/-- The scales of a transform are positive multiples of the first (R181, R186). -/
theorem scales_spec {lo hi s : Nat} (hlo : isScale lo = true) (h : s ∈ scales lo hi) :
    0 < s ∧ lo ∣ s ∧ s < hi := by
  simp only [isScale, decide_eq_true_eq, List.mem_cons, List.not_mem_nil, or_false] at hlo
  simp only [scales, List.mem_filter, List.mem_cons, List.not_mem_nil, or_false, Bool.and_eq_true,
    decide_eq_true_eq] at h
  obtain ⟨hs, h1, h2⟩ := h
  refine ⟨by omega, ?_, h2⟩
  rcases hlo with rfl | rfl | rfl | rfl | rfl | rfl <;>
    rcases hs with rfl | rfl | rfl | rfl | rfl <;> omega

theorem Rect.OnlyGrid.trans {r : Rect} {limit g : Nat} {m m' m'' : Mem 16}
    (h : r.OnlyGrid limit g m m') (h' : r.OnlyGrid limit g m' m'') : r.OnlyGrid limit g m m'' :=
  ⟨h'.1, fun a ha => (h'.2 a ha).trans (h.2 a ha)⟩

/-- What WT.FWD's passes can do (R186): they change samples of the rectangle on the `lo`-grid alone. -/
theorem forwardTransform_spec {r : Rect} {limit lo hi : Nat} (hlo : isScale lo = true)
    (hr : r.base + (r.h - 1) * r.rs + r.w ≤ limit) {m : Mem 16} (hm : m.wf limit = true) :
    r.OnlyGrid limit lo m (forwardTransform r lo hi m) := by
  unfold forwardTransform
  refine foldl_keeps (P := fun m' => r.OnlyGrid limit lo m m') (fun m' s hs h => ?_) m
    (Rect.OnlyGrid.refl hm)
  obtain ⟨h0, hd, _⟩ := scales_spec hlo hs
  have h1 := horizontalPass_spec Line.forward_length h0 hd hr h.1
  exact (h.trans h1).trans (verticalPass_spec Line.forward_length h0 hd hr h1.1)

/-- What WT.BWD's passes can do (R187). -/
theorem inverseTransform_spec {r : Rect} {limit lo hi : Nat} (hlo : isScale lo = true)
    (hr : r.base + (r.h - 1) * r.rs + r.w ≤ limit) {m : Mem 16} (hm : m.wf limit = true) :
    r.OnlyGrid limit lo m (inverseTransform r lo hi m) := by
  unfold inverseTransform
  refine foldl_keeps (P := fun m' => r.OnlyGrid limit lo m m') (fun m' s hs h => ?_) m
    (Rect.OnlyGrid.refl hm)
  obtain ⟨h0, hd, _⟩ := scales_spec hlo (List.mem_reverse.1 hs)
  have h1 := verticalPass_spec Line.inverse_length h0 hd hr h.1
  exact (h.trans h1).trans (horizontalPass_spec Line.inverse_length h0 hd hr h1.1)

/-- What forward lifting leaves in a line (R182). -/
theorem Line.forward_lifts {len : Nat} {v : Line} (hv : v.length = len) {f g : Nat → Sample}
    (hf : ∀ k < len, v[k]? = some (f k)) (hg : ∀ k < len, v.forward[k]? = some (g k)) :
    LiftsTo len f g := by
  subst hv
  by_cases hlen : v.length < 2
  · intro k hk
    rw [if_pos hlen]
    have := hg k hk
    rw [Line.forward, if_pos hlen, hf k hk] at this
    exact (Option.some.inj this).symm
  · have read : ∀ (w : Line) (h : Nat → Sample), w.length = v.length → (∀ k < v.length, w[k]? = some (h k)) →
        ∀ lo hi j : Int, 0 ≤ lo → lo ≤ hi → hi < v.length →
          Line.clamped w lo hi j = (h (min (max j lo) hi).toNat).toInt := by
      intro w h hw hh lo hi j h0 h1 h2
      unfold Line.clamped
      rw [List.getD_eq_getElem?_getD, hh _ (by omega)]
      rfl
    set p : Line := Line.onOdd v fun k => -(Line.predict v k) with hp
    have hplen : p.length = v.length := by simp [hp]
    have hpk : ∀ k < v.length, p[k]? = some (if k % 2 = 1 then wrap16 ((f k).toInt + -(Line.predict v k)) else f k) := by
      intro k hk
      simp only [hp, Line.onOdd, List.getElem?_mapIdx, hf k hk, Option.map_some]
    have hgk : ∀ k < v.length, g k = if k % 2 = 0 then wrap16 ((f k).toInt + Line.update p k)
        else wrap16 ((f k).toInt + -(Line.predict v k)) := by
      intro k hk
      have := hg k hk
      rw [Line.forward, if_neg hlen] at this
      simp only [← hp, Line.onEven, List.getElem?_mapIdx, hpk k hk, Option.map_some, Option.some.injEq]
        at this
      rw [← this]
      rcases Nat.mod_two_eq_zero_or_one k with h | h <;> simp [h]
    intro k hk
    rw [if_neg hlen, hgk k hk]
    rcases Nat.mod_two_eq_zero_or_one k with h | h
    · rw [if_pos h, if_neg (by omega)]
      have odd : ∀ j : Int, j % 2 = 1 →
          Line.oddAt p j = (g (min (max j 1) ((2 * (v.length / 2) : Nat) - 1)).toNat).toInt := by
        intro j hj
        unfold Line.oddAt
        rw [hplen, read p _ hplen hpk _ _ _ (by omega) (by omega) (by omega)]
        have h1 : (min (max j 1) (((2 * (v.length / 2) : Nat) : Int) - 1)).toNat % 2 = 1 := by omega
        rw [if_pos h1, hgk _ (by omega), if_neg (by omega)]
      unfold Line.update
      dsimp only
      rw [odd _ (by omega), odd _ (by omega)]
    · rw [if_neg (by omega), if_pos h]
      have even : ∀ j : Int,
          Line.evenAt v j = (f (min (max j 0) (2 * ((v.length - 1) / 2) : Nat)).toNat).toInt := by
        intro j
        unfold Line.evenAt
        rw [read v f rfl hf _ _ _ (by omega) (by omega) (by omega)]
      unfold Line.predict
      dsimp only
      rw [even, even, even, even, ← Int.sub_eq_add_neg]

/-- A loop that lifts disjoint lines leaves each of them lifted (R184, R185). -/
theorem liftLines_spec {limit : Nat} {lift : Line → Line} (hl : ∀ v, (lift v).length = v.length)
    {n len : Nat} {index : Nat → Nat → Nat} (hi : ∀ y < n, ∀ k < len, index y k < limit)
    (hinj : ∀ y < n, ∀ y' < n, ∀ k < len, ∀ k' < len, index y k = index y' k' → y = y' ∧ k = k')
    {m : Mem 16} (hm : m.wf limit = true) {j : Nat} (hj : j ≤ n) :
    ((List.range j).foldl (fun m y => liftLine lift len (index y) m) m).wf limit = true ∧
      ∀ y < n, lineAt len (index y) ((List.range j).foldl (fun m y => liftLine lift len (index y) m) m) =
        if y < j then lift (lineAt len (index y) m) else lineAt len (index y) m := by
  induction j with
  | zero => exact ⟨hm, fun y _ => by simp⟩
  | succ j ih =>
    obtain ⟨hw, hline⟩ := ih (by omega)
    rw [List.range_succ, List.foldl_append, List.foldl_cons, List.foldl_nil]
    generalize (List.range j).foldl (fun m y => liftLine lift len (index y) m) m = m' at *
    obtain ⟨h1, h2, h3⟩ := liftLine_spec hl (len := len) (index := index j) hw fun k hk => hi j (by omega) k hk
    refine ⟨h1, fun y hy => ?_⟩
    by_cases he : y = j
    · subst he
      rw [h3 (fun a ha b hb hab => (hinj y hy y hy a ha b hb hab).2), hline y hy, if_neg (by omega),
        if_pos (by omega)]
    · have : lineAt len (index y) (liftLine lift len (index j) m') = lineAt len (index y) m' := by
        refine List.map_congr_left fun k hk => h2 _ fun k' hk' hab => he ?_
        exact (hinj j (by omega) y hy k' hk' k (List.mem_range.1 hk) hab).1.symm
      rw [this, hline y hy]
      by_cases hlt : y < j
      · rw [if_pos hlt, if_pos (by omega)]
      · rw [if_neg hlt, if_neg (by omega)]

/-- A pass leaves its lines lifted forward (R182, R184, R185). -/
theorem liftLines_lifts {limit n len : Nat} {index : Nat → Nat → Nat}
    (hi : ∀ y < n, ∀ k < len, index y k < limit)
    (hinj : ∀ y < n, ∀ y' < n, ∀ k < len, ∀ k' < len, index y k = index y' k' → y = y' ∧ k = k')
    {m : Mem 16} (hm : m.wf limit = true) {y : Nat} (hy : y < n) :
    LiftsTo len (fun k => m.read (index y k)) fun k =>
      ((List.range n).foldl (fun m y => liftLine Line.forward len (index y) m) m).read (index y k) := by
  have h := (liftLines_spec Line.forward_length hi hinj hm (le_refl n)).2 y hy
  rw [if_pos hy] at h
  refine Line.forward_lifts (lineAt_length len (index y) m) (fun k hk => by simp [lineAt, hk]) fun k hk => ?_
  rw [← h]
  simp [lineAt, hk]

/-- The scales up to `mid` and then those from `mid` on are all of them (R186). -/
theorem scales_append {lo mid hi : Nat} (h : lo ≤ mid) (h' : mid ≤ hi) :
    scales lo mid ++ scales mid hi = scales lo hi := by
  have key : ∀ l : List Nat, l.Pairwise (· ≤ ·) →
      (l.filter fun s => decide (lo ≤ s) && decide (s < mid)) ++
        (l.filter fun s => decide (mid ≤ s) && decide (s < hi)) =
      l.filter fun s => decide (lo ≤ s) && decide (s < hi) := by
    intro l hl
    induction l with
    | nil => rfl
    | cons a l ih =>
      obtain ⟨ha, hl⟩ := List.pairwise_cons.1 hl
      by_cases hm : a < mid
      · have e1 : (decide (mid ≤ a) && decide (a < hi)) = false := by simp; omega
        have e2 : (decide (lo ≤ a) && decide (a < hi)) = (decide (lo ≤ a) && decide (a < mid)) := by
          simp only [show a < hi by omega, hm]
        rw [List.filter_cons, List.filter_cons, List.filter_cons, e1, e2, ← ih hl]
        split <;> simp
      · have e0 : (l.filter fun s => decide (lo ≤ s) && decide (s < mid)) = [] :=
          List.filter_eq_nil_iff.2 fun b hb => by have := ha b hb; simp; omega
        have e1 : (decide (lo ≤ a) && decide (a < mid)) = false := by simp; omega
        have e2 : (decide (mid ≤ a) && decide (a < hi)) = (decide (lo ≤ a) && decide (a < hi)) := by
          simp only [show mid ≤ a by omega, show lo ≤ a by omega]
        rw [List.filter_cons, List.filter_cons, List.filter_cons, e1, e2, ← ih hl, e0]
        simp
  exact key _ (by decide)

/-- The scales of one step are the one scale (R186). -/
theorem scales_one {g : Nat} (h : g = 1 ∨ g = 2 ∨ g = 4 ∨ g = 8 ∨ g = 16) : scales g (2 * g) = [g] := by
  rcases h with rfl | rfl | rfl | rfl | rfl <;> rfl

/-- A grid position is a line or sample number times the scale (R184, R185). -/
theorem grid_lt {n s y : Nat} (hs : 0 < s) (hy : y < n) (hd : y % s = 0) :
    y / s < ceilDiv n s ∧ y / s * s = y := by
  have h1 : y / s * s = y := Nat.div_mul_cancel (Nat.dvd_of_mod_eq_zero hd)
  refine ⟨?_, h1⟩
  unfold ceilDiv
  rw [Nat.lt_div_iff_mul_lt hs]
  omega

/-! ## Colour -/

/-- What the colour loop can do (R189, R190): it changes samples of its three planes alone. -/
theorem colourLoop_spec (f : Sample → Sample → Sample → Sample × Sample × Sample)
    {limit b0 b1 b2 n : Nat} (h0 : b0 + n ≤ limit) (h1 : b1 + n ≤ limit) (h2 : b2 + n ≤ limit)
    {m : Mem 16} (hm : m.wf limit = true) :
    (colourLoop f b0 b1 b2 n m).wf limit = true ∧
      ∀ a, (∀ i < n, a ≠ b0 + i ∧ a ≠ b1 + i ∧ a ≠ b2 + i) →
        (colourLoop f b0 b1 b2 n m).read a = m.read a := by
  unfold colourLoop
  refine foldl_keeps (P := fun m' => m'.wf limit = true ∧
    ∀ a, (∀ i < n, a ≠ b0 + i ∧ a ≠ b1 + i ∧ a ≠ b2 + i) → m'.read a = m.read a)
    (fun m' i hi ⟨hw, hread⟩ => ?_) m ⟨hm, fun _ _ => rfl⟩
  have hi' := List.mem_range.1 hi
  have hlt : ∀ c ∈ [(b0 + i, (f (m'.read (b0 + i)) (m'.read (b1 + i)) (m'.read (b2 + i))).1),
      (b1 + i, (f (m'.read (b0 + i)) (m'.read (b1 + i)) (m'.read (b2 + i))).2.1),
      (b2 + i, (f (m'.read (b0 + i)) (m'.read (b1 + i)) (m'.read (b2 + i))).2.2)], c.1 < limit := by
    simp only [List.mem_cons, List.not_mem_nil, or_false]
    rintro c (rfl | rfl | rfl) <;> dsimp only <;> omega
  refine ⟨Mem.wf_writeAll hw hlt, fun a ha => ?_⟩
  rw [← hread a ha]
  refine Mem.read_writeAll_of_not_mem hw hlt fun c hc he => ?_
  have := ha i hi'
  simp only [List.mem_cons, List.not_mem_nil, or_false] at hc
  rcases hc with rfl | rfl | rfl <;> dsimp only at he <;> omega

/-! ## CS.GATHER -/

/-- What the writes of CS.GATHER leave (R209): at the sample of each coefficient the coefficient, and
every sample outside the rectangle as it was. -/
theorem gather_spec {st : Store} (h : st.WellShaped) (hv : st.valid = true) {base rs limit : Nat}
    (hrs : st.bw.toNat ≤ rs) (hr : base + (st.bh.toNat - 1) * rs + st.bw.toNat ≤ limit)
    {m : Mem 16} (hm : m.wf limit = true) :
    (m.writeAll (st.gatherCells base rs)).wf limit = true ∧
      (∀ blk n, blk < st.nb.toNat → n < 1024 →
        (m.writeAll (st.gatherCells base rs)).read (st.sampleIndex base rs blk n) =
          st.coefRead blk n) ∧
      ∀ a, (∀ blk n, blk < st.nb.toNat → n < 1024 → st.sampleIndex base rs blk n ≠ a) →
        (m.writeAll (st.gatherCells base rs)).read a = m.read a := by
  have hq : ∀ q < 1024 * st.nb.toNat, q / 1024 < st.nb.toNat ∧ q % 1024 < 1024 := by
    intro q hq; omega
  have hlt : ∀ c ∈ st.gatherCells base rs, c.1 < limit := by
    intro c hc
    obtain ⟨q, hq', rfl⟩ := List.mem_map.1 hc
    have := Store.sampleIndex_lt h hv (base := base) (rs := rs) (n := q % 1024)
      (hq q (List.mem_range.1 hq')).1
    dsimp only
    omega
  refine ⟨Mem.wf_writeAll hm hlt, fun blk n hb hn => ?_, fun a ha => ?_⟩
  · refine Mem.read_writeAll_of_mem hm hlt ?_ (c := (st.sampleIndex base rs blk n, st.coefRead blk n)) ?_
    · unfold Store.gatherCells
      rw [List.map_map, List.nodup_map_iff_inj_on List.nodup_range]
      intro q hq1 p hp1 he
      have h1 := hq q (List.mem_range.1 hq1)
      have h2 := hq p (List.mem_range.1 hp1)
      have := Store.sampleIndex_inj h hv hrs h1.1 h1.2 h2.2 he
      omega
    · refine List.mem_map.2 ⟨1024 * blk + n, List.mem_range.2 (by omega), ?_⟩
      have e1 : (1024 * blk + n) / 1024 = blk := by omega
      have e2 : (1024 * blk + n) % 1024 = n := by omega
      rw [e1, e2]
  · refine Mem.read_writeAll_of_not_mem hm hlt fun c hc he => ?_
    obtain ⟨q, hq', rfl⟩ := List.mem_map.1 hc
    exact ha _ _ (hq q (List.mem_range.1 hq')).1 (hq q (List.mem_range.1 hq')).2 he

end Sys2Proof.Machine
end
++++++++++
> [What needs to be done] Up to and including the line with "m' m'' : Mem", output every line of the records above exactly, starting from the first; output nothing else.

> [Answer box]
/-- The scales of a transform are positive multiples of the first (R181, R186). -/
theorem scales_spec {lo hi s : Nat} (hlo : isScale lo = true) (h : s ∈ scales lo hi) :
    0 < s ∧ lo ∣ s ∧ s < hi := by
  simp only [isScale, decide_eq_true_eq, List.mem_cons, List.not_mem_nil, or_false] at hlo
  simp only [scales, List.mem_filter, List.mem_cons, List.not_mem_nil, or_false, Bool.and_eq_true,
    decide_eq_true_eq] at h
  obtain ⟨hs, h1, h2⟩ := h
  refine ⟨by omega, ?_, h2⟩
  rcases hlo with rfl | rfl | rfl | rfl | rfl | rfl <;>
    rcases hs with rfl | rfl | rfl | rfl | rfl <;> omega

theorem Rect.OnlyGrid.trans {r : Rect} {limit g : Nat} {m m' m'' : Mem 16}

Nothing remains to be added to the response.